This year, France’s domination of the European contractors league table was brought to an end by a Swedish assault. And, as Matthew Richards reports, Skanska isn’t the only firm with global ambitions.
Swedish contractor Skanska has leapfrogged Vinci, Bouygues and Hochtief and landed at the top of the 2002 European contractors league table. Like their Viking forebears, the ambitious Swedes went on the acquisition trail around Europe and beyond, and the resulting increase in turnover made them the biggest on the Continent – although not the most profitable.
A Skanska spokesperson says: “Being the largest in Europe is not a goal in itself, but it’s a good sign that our strategy is working. Our goal is to be among the top contractors in volume and profitability.” It is still only halfway there – with a profit of only *10m on *17.8bn turnover (£6.1m on £10.9bn), its profit margin is microscopic. Vinci has a margin about eight times higher.

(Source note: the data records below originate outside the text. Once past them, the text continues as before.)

-- ==== Sys2Proof/Tests/Slice0.lean ====
section
/-! SUPPORT. Tests: ill-formed terms that WellFormed refuses, words of the spec's encodings, states that meet the
hypotheses of the obligations, and results of the spec's examples. -/

open Sys2Proof Sys2Proof.Machine

namespace Sys2Proof.Tests

set_option maxRecDepth 100000
set_option Elab.async false

/-! ### Ill-formed instructions (R197, R201, R277, R367) -/

theorem test_wellFormed_loop_short : Instr.wellFormed (.loop 6 1 false) = false := by decide
theorem test_wellFormed_vcvtDec_mx : Instr.wellFormed (.vcvtDec 1 2 0 3 false) = false := by decide
theorem test_wellFormed_vcvtDec_raw : Instr.wellFormed (.vcvtDec 1 2 0 15 false) = false := by decide
theorem test_wellFormed_vcvtDecMx_plain : Instr.wellFormed (.vcvtDecMx 1 2 3 0 1 false) = false := by decide
theorem test_wellFormed_vcvtEnc_mx : Instr.wellFormed (.vcvtEnc 1 2 false 0 8 false) = false := by decide
theorem test_wellFormed_vcvtEncMx_plain : Instr.wellFormed (.vcvtEncMx 1 2 3 0 14 false) = false := by decide
theorem test_wellFormed_vdot_float_unsigned : Instr.wellFormed (.vdot .f 1 2 3 0 true false false) = false := by decide
theorem test_wellFormed_bar_scope : Instr.wellFormed (.bar 5 6 3 .task .add true) = false := by decide
theorem test_wellFormed_barw_scope : Instr.wellFormed (.barw 5 6 3 .system .add true) = false := by decide
theorem test_wellFormed_sstep_scope : Instr.wellFormed (.sstep 5 6 3 .system .add true) = false := by decide
theorem test_wellFormed_dsteal_scope : Instr.wellFormed (.dsteal 5 .grid false) = false := by decide
theorem test_wellFormed_cred_scope : Instr.wellFormed (.cred 5 .task .fast false) = false := by decide
theorem test_wellFormed_srd_number : Instr.wellFormed (.srd 5 3 false) = false := by decide
theorem test_wellFormed_swr_number : Instr.wellFormed (.swr 5 0x105 false) = false := by decide
theorem test_wellFormed_cMov_nop : Instr.wellFormed (.cMov 0 0 false) = false := by decide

Many of the firms at the top of the table are not just European players, but global ones. Bouygues has operations in 80 countries in Africa, Asia, eastern Europe and Australasia. Skanska has subsidiaries in the Americas, China, and throughout Europe – 82% of Skanska’s turnover came from outside Sweden this year, compared with 72% last year. Among the British contingent, Carillion and Taylor Woodrow were two firms that significantly increased the importance of their foreign turnover this year.
So, the biggest firms are gradually going global. They don’t have much choice – apart from governments, their biggest clients are multinationals that like to work with the same contractor in different countries.
The other big mover this year was HBG Dragados, which rose from 10th to fifth after Dragados, a Spanish industrial group, bought Dutch construction firm HBG for *756m (£460m) in April 2002. But Dragados’ rise will be short-lived – it sold HBG for *715m (£436m) in November, so it won’t have the benefit of the Dutch contractor’s turnover in next year’s chart.
The table contains the final appearance of German firm Philipp Holzmann, which went bust in 2002. Mike Betts, a construction analyst at JP Morgan, says: “Holzmann’s fall has a lot of lessons for companies that get their strategy wrong. First, it overexpanded way too aggressively in property development at the top of the cycle and paid the price at the bottom. Second, it didn’t control its cash flow well enough.”
Betts says Skanska has also pursued an aggressive line in property development, as well as acquiring contractors in Norway, Poland and the Czech Republic. But he adds that a more cautious approach will emerge under Stuart Graham. Graham took over as chief executive last autumn on the strength of the performance of Skanska’s US division, which has become the second largest contractor in the USA. Betts says: “Two years ago, Skanska expanded very fast by acquisition, but I get the impression Stuart Graham is trying to make them think about things a bit more now.”